Abstract:
A method of handling oscillating mobile station handoffs between cells in a cellular telecommunications network. The method comprises the steps of detecting whether a mobile station (MS) is exhibiting an oscillating handoff pattern, determining whether the MS&#39;s signal strength with the MS&#39;s serving cell is above a safe signal strength threshold, and inhibiting handoffs of the MS upon determining that the signal strength is above the safe signal strength threshold. The oscillating handoff pattern is detected by first detecting a sequence of handoffs of the MS in which the number of handoffs is twice the number of cells involved in the handoffs, measuring an inter-handoff time period between each handoff in the sequence, and determining whether each inter-handoff time period is less than a first threshold value. This is followed by determining an oldest handoff and a latest handoff in the sequence, measuring a total oscillation time period between the oldest handoff and the latest handoff in the sequence, determining whether the total oscillation time period is less than a second threshold value, and classifying the MS as oscillating upon determining that the total oscillation time period is less than the second threshold value.

Description:
BACKGROUND OF THE INVENTION 
     1. Technical Field of the Invention 
     This invention relates to telecommunication systems and, more particularly, to a method of detecting and inhibiting mobile station handoff oscillations between cells in a cellular radio telecommunications network. 

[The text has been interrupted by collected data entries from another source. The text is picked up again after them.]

@[simp] theorem grantTaken_frame (i : Fin 8) (s : State) :
    (grantTaken i s).pending = s.pending ∧ (grantTaken i s).power = s.power ∧ (grantTaken i s).marker = s.marker
      ∧ (grantTaken i s).startKind = s.startKind ∧ (grantTaken i s).elapsed = s.elapsed
      ∧ (grantTaken i s).freeCount = s.freeCount ∧ (grantTaken i s).products = s.products
      ∧ (grantTaken i s).headers = s.headers ∧ (grantTaken i s).slot = s.slot ∧ (grantTaken i s).tanks = s.tanks
      ∧ (grantTaken i s).bus = s.bus ∧ (grantTaken i s).machines = s.machines
      ∧ (grantTaken i s).pattern = s.pattern ∧ (grantTaken i s).journal = s.journal
      ∧ (grantTaken i s).burst = s.burst ∧ (grantTaken i s).shutdown = s.shutdown
      ∧ (grantTaken i s).period = s.period ∧ (grantTaken i s).settings = s.settings := by
  refine ⟨?_, ?_, ?_, ?_, ?_, ?_, ?_, ?_, ?_, ?_, ?_, ?_, ?_, ?_, ?_, ?_, ?_, ?_⟩ <;>
    (unfold grantTaken; try dsimp only) <;> (repeat' split) <;> simp

end Sys2Proof.Machine
end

     2. Description of Related Art 
     Mobile stations (MSs) will sometimes be handed off back and forth in a fairly rapid manner between two or more cells. This phenomenon is known as handoff oscillations, and has many adverse effects in the cellular network. First, temporary muting is experienced by the subscriber during each handoff, and this adversely affects voice quality when it is repeatedly experienced in a short period of time. Second, the probability of dropping the call is cumulatively increased since the probability of dropping a call is increased during each handoff. Third, the repeated handoffs add to the processor load in the network. 
     One of the main causes of handoff oscillations is the manner in which MSs obtain signal strength measurements from the serving cell and candidate neighboring cells. Erroneous signal strength measurements from neighbor cells can be caused by a design defect in certain MSs or by poor cell planning causing co-channel interference or poor propagation in certain areas. Therefore, MSs often do not report the correct signal strengths, making the signal strength from the neighbor cell appear better than it actually is, and better than the serving cell. The handoff is then performed based on the erroneous measurements. This places the MS in a new serving cell where the measurements then show that the signal strength is better in the old serving cell. Therefore, another handoff is performed back to the old serving cell. 

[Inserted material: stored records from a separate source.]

theorem State.demandsEnded_foldl {l : List (Fin 6)} {t : State} (nodup : l.Nodup)
    (none : ∀ i, (t.lane i).state.demands = false) (some' : ∀ h ∈ l, ∃ i, (t.lane i).record.product = some h) :
    t.demandsEnded l (l.foldl (fun u h => u.demandLeft h) t) := by
  induction l generalizing t with
  | nil => exact t.demandsEnded_nil
  | cons k l ih =>
    obtain ⟨fresh, nodup⟩ := List.nodup_cons.1 nodup
    have moved := t.demandLeft_headerMoved k
    refine State.demandsEnded.cons fresh none (some' k List.mem_cons_self) (ih nodup (fun i => ?_) fun h mem => ?_)
    · rw [(moved.lanes i).state_eq]
      exact none i
    · obtain ⟨i, product⟩ := some' h (List.mem_cons_of_mem k mem)
      exact ⟨i, by rw [(moved.lanes i).record_eq, product]⟩

/-! ## The lane stop whole -/

/-- The headers that have demand, in ascending number. -/
def State.demandedHeaders (s : State) : List (Fin 6) := sixNumbers.filter s.headerDemand

theorem State.mem_demandedHeaders (s : State) (h : Fin 6) : h ∈ s.demandedHeaders ↔ s.headerDemand h = true := by
  simp [State.demandedHeaders, mem_sixNumbers]

theorem State.laneStop_foldl (s : State) :
    s.laneStop = s.demandedHeaders.foldl (fun t h => t.demandLeft h) s.lanesStopped :=
  List.foldl_filter.symm

theorem State.laneStop_ended (s : State) : s.lanesStopped.demandsEnded s.demandedHeaders s.laneStop := by
  rw [State.laneStop_foldl]
  refine State.demandsEnded_foldl (List.Nodup.filter _ (by decide)) (fun i => ?_) fun h mem => ?_
  · rw [s.lane_lanesStopped, Lane.stopAlone_demands]
  · obtain ⟨i, product, -⟩ := (s.headerDemand_iff h).1 ((s.mem_demandedHeaders h).1 mem)
    exact ⟨i, by rw [s.lane_lanesStopped, Lane.stopAlone_record, product]⟩

/-- A lane as the lane stop leaves it: HOLD where its product had demand, and the stop's command (01 R30). -/
def Lane.stoppedBy (had : Fin 6 → Bool) (elapsed : Nat) (l : Lane) : Lane :=
  (if l.record.product.any had then l.held else l).stopAlone elapsed

/-- The lane stop as one state, but for the start queue (01 R30; 03 R62). -/
theorem State.laneStop_eq (s : State) :
    s.laneStop =
      { s with
        lanes := Vector.ofFn fun i => (s.lane i).stoppedBy s.headerDemand s.elapsed
        headers := Vector.ofFn fun h =>
          if s.headerDemand h then (s.header h).demandEnded (s.product h) s.elapsed else s.header h
        slot := s.laneStop.slot
        journal := { s.journal with reserved := s.journal.reserved - s.authorisedLanes }
        shutdown := { s.shutdown with
          closing := s.shutdown.closing ||| maskOf fun i => (s.lane i).state.demands } } := by
  obtain ⟨header, lane, -, rest⟩ := s.laneStop_ended
  have lanes : s.laneStop.lanes = Vector.ofFn fun i => (s.lane i).stoppedBy s.headerDemand s.elapsed := by
    refine State.lanes_eq_of_lane fun i => ?_
    rw [Fin.getElem_fin, Vector.getElem_ofFn, lane, s.lane_lanesStopped, Lane.stopAlone_record]
    unfold Lane.stoppedBy
    have named : (∃ h ∈ s.demandedHeaders, (s.lane i).record.product = some h) ↔
        (s.lane i).record.product.any s.headerDemand = true := by
      cases (s.lane i).record.product <;> simp [s.mem_demandedHeaders]
    simp only [named]
    split
    · exact (Lane.stopAlone_held _ _).symm
    · rfl
  have headers : s.laneStop.headers = Vector.ofFn fun h =>
      if s.headerDemand h then (s.header h).demandEnded (s.product h) s.elapsed else s.header h := by
    refine State.headers_eq_of_header fun h => ?_
    rw [Fin.getElem_fin, Vector.getElem_ofFn, header, s.lanesStopped_eq]
    exact if_congr (s.mem_demandedHeaders h) rfl rfl
  rw [rest, lanes, headers]
  rw [s.lanesStopped_eq]

/-- The headers whose demand has ended leave the start queue where they were QUEUED (03 R63). -/
theorem State.laneStop_slot {s : State} (nodup : s.slot.queue.Nodup) :
    s.laneStop.slot =
      { s.slot with queue := s.slot.queue.filter fun h => !(s.headerDemand h && (s.header h).pump == .queued) } := by
  have slot : s.lanesStopped.slot = s.slot := by rw [s.lanesStopped_eq]
  have header : ∀ h, s.lanesStopped.header h = s.header h := fun h => by rw [s.lanesStopped_eq]; rfl
  have named : ∀ h, decide (h ∈ s.demandedHeaders) = s.headerDemand h := fun h =>
    Bool.eq_iff_iff.2 (decide_eq_true_iff.trans (s.mem_demandedHeaders h))
  rw [s.laneStop_ended.slot (by rw [slot]; exact nodup), slot]
  simp only [header, named]
  rfl

end Sys2Proof.Machine
end

section
/-! PROOFS. Presses, their releases and key turns (O36; 07 R149, R150, R162, R163, R169). -/
namespace Sys2Proof.Machine
set_option Elab.async false

section
variable {s : State} {ms : Nat}

theorem pressRelease_of_noPress (press : s.shutdown.press = .noPress) : pressRelease ms s = s := by
  unfold pressRelease
  rw [press]

/-- A release from LONG, or from PRESSED outside ARMED, only ends the press (07 R149). -/
theorem pressRelease_ends
    (press : s.shutdown.press = .long ∨ (s.shutdown.press = .pressed ∧ s.shutdown.bay ≠ .armed)) :
    pressRelease ms s = s.modShutdown fun u => { u with press := .noPress } := by
  unfold pressRelease
  rcases press with long | ⟨pressed, unarmed⟩
  · rw [long]
  · rw [pressed]
    dsimp only
    unfold State.shortPress
    split
    · rename_i armed; exact absurd armed unarmed
    all_goals rfl

/-- A short press in ARMED is the lane stop, with its count and its notice (07 R150). -/
theorem pressRelease_stops (pressed : s.shutdown.press = .pressed) (armed : s.shutdown.bay = .armed) :
    pressRelease ms s =
      ((s.modShutdown fun u => { u with press := .noPress }).laneStop.modShutdown fun u =>
        { u with laneStops := satAdd 65535 u.laneStops 1 }).notify (.laneStop ms (maskOf s.stoppable)) := by
  unfold pressRelease
  rw [pressed]
  dsimp only
  unfold State.shortPress
  rw [show (s.modShutdown fun u => { u with press := .noPress }).shutdown.bay = .armed from armed]
  rfl

theorem keyTurn_unseen (seen : s.shutdown.keySeenHigh = false) : keyTurn s = s := if_neg (by rw [seen]; simp)

/-- A qualified turn ends a LOCKOUT (07 R163). -/
theorem keyTurn_unlocks (seen : s.shutdown.keySeenHigh = true) (locked : s.shutdown.bay = .lockout) :
    keyTurn s = s.modShutdown fun u =>
      { u with keySeenHigh := false, stack := [], lockout := none, bay := .disarmed } := by
  unfold keyTurn
  rw [if_pos seen]
  exact congrArg s.setShutdown (if_pos locked)

/-- In any other bay state it only clears the note. -/
theorem keyTurn_notes (seen : s.shutdown.keySeenHigh = true) (unlocked : s.shutdown.bay ≠ .lockout) :
    keyTurn s = s.modShutdown fun u => { u with keySeenHigh := false } := by
  unfold keyTurn
  rw [if_pos seen]
  exact congrArg s.setShutdown (if_neg unlocked)

end

end Sys2Proof.Machine

namespace Sys2Proof
open Sys2Proof.Machine
set_option Elab.async false

/-- Settles O36: presses and turns by the press, the bay and the note; in ARMED the lane stop as one state. -/
theorem pressesAndKeyTurns : Obligations.PressesAndKeyTurns := by
  refine fun s running => ⟨fun free => ?_, fun held => ?_, fun ms free => ?_, fun ms press => ?_,
    fun ms pressed armed => ⟨(s.modShutdown fun u => { u with press := .noPress }).laneStop.slot, fun nodup => ?_, ?_⟩,
    ?_, fun seen locked => ?_, fun seen unlocked => ?_, fun unseen => ?_⟩
  · exact event_eq_settled running (if_pos free)
  · exact event_eq_settled running (if_neg held)
  · exact event_eq_settled running (pressRelease_of_noPress free)
  · exact event_eq_settled running (pressRelease_ends press)
  · exact State.laneStop_slot (s := s.modShutdown fun u => { u with press := .noPress }) nodup
  · refine event_eq_settled running ((pressRelease_stops pressed armed).trans ?_)
    rw [State.laneStop_eq, State.notify_linkRaising]
    rfl
  · exact event_of_running running _
  · exact event_eq_settled running (keyTurn_unlocks seen locked)
  · exact event_eq_settled running (keyTurn_notes seen unlocked)
  · exact event_eq_settled running (keyTurn_unseen unseen)

end Sys2Proof
end

section
/-! PROOFS. The clock set by TIME-SET, and the next boundary (O14, O15; 08 R171 to R173). -/
namespace Sys2Proof.Machine
set_option Elab.async false

/-! ## The next boundary (08 R173) -/

section
variable {clock b1 b2 : Nat}

/-- Before B1 the next boundary is today's B1. -/
theorem boundaryAfter_before (room : clock + 86400 ≤ 4294967295) (first : b1 ≤ 1439)
    (early : clock % 86400 < 60 * b1) :
    boundaryAfter clock b1 b2 = { due := clock - clock % 86400 + 60 * b1, kind := .day } := by
  simp only [boundaryAfter, if_pos early]
  exact if_pos (by omega)

/-- From B1 up to B2 it is today's B2. -/
theorem boundaryAfter_between (room : clock + 86400 ≤ 4294967295) (second : b2 ≤ 1439)
    (begun : 60 * b1 ≤ clock % 86400) (early : clock % 86400 < 60 * b2) :
    boundaryAfter clock b1 b2 = { due := clock - clock % 86400 + 60 * b2, kind := .night } := by
  simp only [boundaryAfter, if_neg (Nat.not_lt.2 begun), if_pos early]
  exact if_pos (by omega)

/-- From B2 on it is tomorrow's B1. -/
theorem boundaryAfter_after (room : clock + 86400 ≤ 4294967295) (order : b1 < b2) (late : 60 * b2 ≤ clock % 86400) :
    boundaryAfter clock b1 b2 = { due := clock - clock % 86400 + 86400 + 60 * b1, kind := .day } := by
  simp only [boundaryAfter, if_neg (show ¬ clock % 86400 < 60 * b1 by omega), if_neg (Nat.not_lt.2 late)]
  exact if_pos (by omega)

end

/-! ## TIME-SET (08 R172) -/

/-- A clock value of 32 bits is taken, and the value it replaces is the answer. -/
theorem timeSet_taken {clock : Nat} (inRange : clock ≤ 4294967295) (s : State) :
    timeSet clock s =
      (accept (.clock s.period.clock),
        { s with period := { s.period with
          clock := clock, clockSet := true, adjusted := true
          next := s.settings.boundaries.map fun b => boundaryAfter clock b.1 b.2 } }) := by
  unfold timeSet
  exact if_pos (Nat.lt_succ_of_le inRange)

end Sys2Proof.Machine

namespace Sys2Proof
open Sys2Proof.Machine
set_option Elab.async false

/-- Settles O14: the owner of TIME-SET takes the value, and a ready part answers what its owner does. -/
theorem timeSetTakesClock : Obligations.TimeSetTakesClock :=
  fun _ _ s ready inRange => event_request_exact ready _ _ _ _ ready.1 (timeSet_taken inRange s)

/-- Settles O15: today's B1, today's B2 or tomorrow's B1, by where the time of day stands. -/
theorem nextBoundaryIsFirst : Obligations.NextBoundaryIsFirst := by
  intro clock b1 b2 order last room
  by_cases before : clock % 86400 < 60 * b1
  · rw [boundaryAfter_before room (by omega) before]
    refine ⟨?_, rfl, Or.inl ⟨?_, rfl⟩, fun c after below => ?_⟩ <;> dsimp only at * <;> omega
  · by_cases between : clock % 86400 < 60 * b2
    · rw [boundaryAfter_between room last (Nat.not_lt.1 before) between]
      refine ⟨?_, rfl, Or.inr ⟨?_, rfl⟩, fun c after below => ?_⟩ <;> dsimp only at * <;> omega
    · rw [boundaryAfter_after room order (Nat.not_lt.1 between)]
      refine ⟨?_, rfl, Or.inl ⟨?_, rfl⟩, fun c after below => ?_⟩ <;> dsimp only at * <;> omega

end Sys2Proof
end

section
/-! PROOFS. Reconciliation: the variance of a tank, its ppm and its class (O49; 08 R178, R179). -/
namespace Sys2Proof.Machine
set_option Elab.async false

section
variable {k : Tank}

     Although there are no known prior art teachings of a solution to the aforementioned deficiency and shortcoming such as that disclosed herein, U.S. Pat. No. 5,623,535 to Leung et al. (Leung), U.S. Pat. No. 5,530,910 to Taketsugu (Taketsugu), and U.K. Patent Application GB 2 301 733A to Gilliland (Gilliland) discuss subject matter that bears some relation to matters discussed herein. Leung discloses a method of operating a layered cellular network having macrocells which overlay a plurality of microcells. Leung compiles mobility statistics for each MS and passes the statistics to the base stations in the networks. The mobility statistics are then utilized to make decisions regarding whether to assign each MS to a microcell or a macrocell. However, Leung does not teach or suggest a method of detecting and inhibiting handoff oscillations in a cellular telecommunications network. 
     Taketsugu discloses a method of controlling handoffs in a cellular telecommunications network having cells of differing sizes. Taketsugu measures the number of handoffs experienced by each MS, and the measurement is then utilized to determine the size of cell to which the MS should be handed off. Taketsugu, however, does not teach or suggest a method of detecting and inhibiting handoff oscillations in a cellular telecommunications network. 
     Gilliland discloses a method of controlling handoffs in a cellular telecommunications network having macrocells and microcells. Gilliland determines the speed of each MS by counting the number of handoffs which have occurred in a preceding period, or by counting the number of measurement reports in the preceding period. The MS&#39;s speed is then utilized to determine whether to hand off the MS to a macrocell or a microcell. However, Gilliland does not teach or suggest a method of detecting and inhibiting handoff oscillations in a cellular telecommunications network. 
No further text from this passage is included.